Stored items:

*** Block opens ***

-- ==== Sys2Proof/Tests/Slice0.lean ====
section
/-! SUPPORT. The model's own tests. Expected results come from the spec's worked examples and tables
(spec/95_test_vectors.md S2, V1, V2, V4, V8; spec/41_codec.md rule R77), not from the model. At the end stand the witnesses
of the hypotheses of the statements in Certificates/Slice0/Obligations.lean. -/

namespace Sys2Proof.Tests

open Machine

/-- The outputs of a step that answers a next state. -/
def outputsOfStep (s : State) : Option Outputs :=
  match step s with
  | .next t => t.outputs
  | .fault _ => none
  | .refused _ => none

/-- The line printed by a step that answers a next state. -/
def lineOfStep (s : State) : Option Text :=
  match step s with
  | .next t => t.line
  | .fault _ => none
  | .refused _ => none

/-- The fault of a step. -/
def faultOfStep (s : State) : Option Fault :=
  match step s with
  | .next _ => none
  | .fault f => some f
  | .refused _ => none

/-- A block just reset, with the arguments of a command line presented. -/
def commanded (args : List Text) : State := State.reset.present (.command args)

/-- A block just reset, with an operation word presented as the host presents it. -/
def worded (w : Nat) : State := State.reset.withFetchWord 16 w

/-- A block with the other choice for each of the three model arguments. -/
def otherPolicies : Config.Policies := ⟨.not, .mask, .reject⟩

/-- A block in which an earlier invocation left every register set. -/
def usedBlock : State :=
  { State.reset with A := ⟨1, 1, 1, 1⟩, B := ⟨1, 0, 1, 1⟩, R := ⟨0, 1, 1, 0⟩, S := ⟨1, 0, 0, 1⟩ }

/-! Decoding: words written out bit by bit from the pattern `ooaaaabbbb` (R43), one of every row of the opcode table. -/

theorem test_decode_add : decodeTableWord 16 0b0010010001 = some (.add ⟨1, 0, 0, 1⟩ ⟨0, 0, 0, 1⟩) := by decide
theorem test_decode_not : decodeTableWord 16 0b0101010000 = some (.not ⟨0, 1, 0, 1⟩) := by decide
theorem test_decode_not_ignores_b : decodeTableWord 16 0b0101011001 = some (.not ⟨0, 1, 0, 1⟩) := by decide
theorem test_decode_and : decodeTableWord 16 0b1011001010 = some (.and ⟨1, 1, 0, 0⟩ ⟨1, 0, 1, 0⟩) := by decide
theorem test_decode_reserved : decodeTableWord 16 0b1110100101 = none := by decide
theorem test_decode_no_word : decodeTableWord 16 0b10000000000 = none := by decide
theorem test_encode_words :
    (encode (.add ⟨1, 0, 0, 1⟩ ⟨0, 0, 0, 1⟩)).toNat = 0x091 ∧ (encode (.not ⟨0, 1, 0, 1⟩)).toNat = 0x150 ∧
    (encode (.and ⟨1, 1, 0, 0⟩ ⟨1, 0, 1, 0⟩)).toNat = 0x2CA := by decide

/-! WellFormed: an ill-formed spelling for each check, which the check refuses, beside one it admits. -/

theorem test_canonical_word_admits : canonicalWord 0x150#10 = true := by decide
theorem test_canonical_word_refuses_reserved : canonicalWord 0x300#10 = false := by decide
theorem test_canonical_word_refuses_not_with_b : canonicalWord 0x159#10 = false := by decide
theorem test_literal_admits : admittedLiteral ['0', 'x', 'F'] = true := by decide
theorem test_literal_refuses_lowercase : admittedLiteral ['0', 'x', 'a'] = false := by decide
theorem test_literal_refuses_uppercase_x : admittedLiteral ['0', 'X', '3'] = false := by decide
theorem test_literal_refuses_length : admittedLiteral ['0', 'x', '1', 'F'] = false := by decide
theorem test_command_admits : admittedCommand .legacyNot [['-', 'd'], ['0', 'x', '5']] = true := by decide
theorem test_command_refuses_count : admittedCommand .legacyNot [['-', 'a'], ['0', 'x', '9']] = false := by decide
theorem test_command_refuses_flag : admittedCommand .reject [['-', 'n'], ['0', 'x', '5']] = false := by decide
theorem test_command_refuses_dash : admittedCommand .legacyNot [['a'], ['0', 'x', '3'], ['0', 'x', '4']] = false := by
  decide

/-! Gates and codec: V1, V2, R77. -/

theorem test_gates_normalise :
    gateAnd 3 5 = 1 ∧ gateAnd 2 1 = 0 ∧ gateOr 2 4 = 0 ∧ gateOr 2 3 = 1 ∧ gateXor 2 0 = 0 ∧ gateXor 255 256 = 1 ∧
    gateNot 2 = 1 ∧ gateNot 3 = 0 ∧ normBit (-1) = 1 ∧ normBit (-2) = 0 ∧ gateAnd (-1) 1 = 1 := by decide
theorem test_codec_signed_column :
    (List.range 16).map (fun n => sval (expand n)) = [0, 1, 2, 3, 4, 5, 6, 7, -8, -7, -6, -5, -4, -3, -2, -1] := by decide
theorem test_codec_hex_column :
    (List.range 16).map (fun n => regToHex (expand n)) =
      ['0', '1', '2', '3', '4', '5', '6', '7', '8', '9', 'A', 'B', 'C', 'D', 'E', 'F'] := by decide
theorem test_codec_policies :
    decodeTableWord 16 0x0AF = some (.add (expand 10) (expand 15)) ∧
    (decimalToBinary .mask 26).toOption = some ⟨1, 0, 1, 0⟩ ∧ (decimalToBinary .mask (-1)).toOption = some ⟨1, 1, 1, 1⟩ ∧
    (decimalToBinary .fault 16).toOption = none ∧ (hexDigit 16).toOption = none ∧
    (hexCharToValue 'a').toOption = none ∧ (hexCharToValue 'C').toOption = some 12 := by decide
theorem test_register_normalises_wider_values : registerOfInts 3 2 (-1) 4 = ⟨1, 0, 1, 0⟩ := by decide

*** Block closes ***

**ASSIGNMENT**
With the first line being the one containing "def usedBlock : State" and the last line the one containing "theorem test_decode_not : decodeTableWord", transcribe exactly the lines above that fall in that range.

**WRITTEN RESPONSE**
def usedBlock : State :=
  { State.reset with A := ⟨1, 1, 1, 1⟩, B := ⟨1, 0, 1, 1⟩, R := ⟨0, 1, 1, 0⟩, S := ⟨1, 0, 0, 1⟩ }

/-! Decoding: words written out bit by bit from the pattern `ooaaaabbbb` (R43), one of every row of the opcode table. -/

theorem test_decode_add : decodeTableWord 16 0b0010010001 = some (.add ⟨1, 0, 0, 1⟩ ⟨0, 0, 0, 1⟩) := by decide
theorem test_decode_not : decodeTableWord 16 0b0101010000 = some (.not ⟨0, 1, 0, 1⟩) := by decide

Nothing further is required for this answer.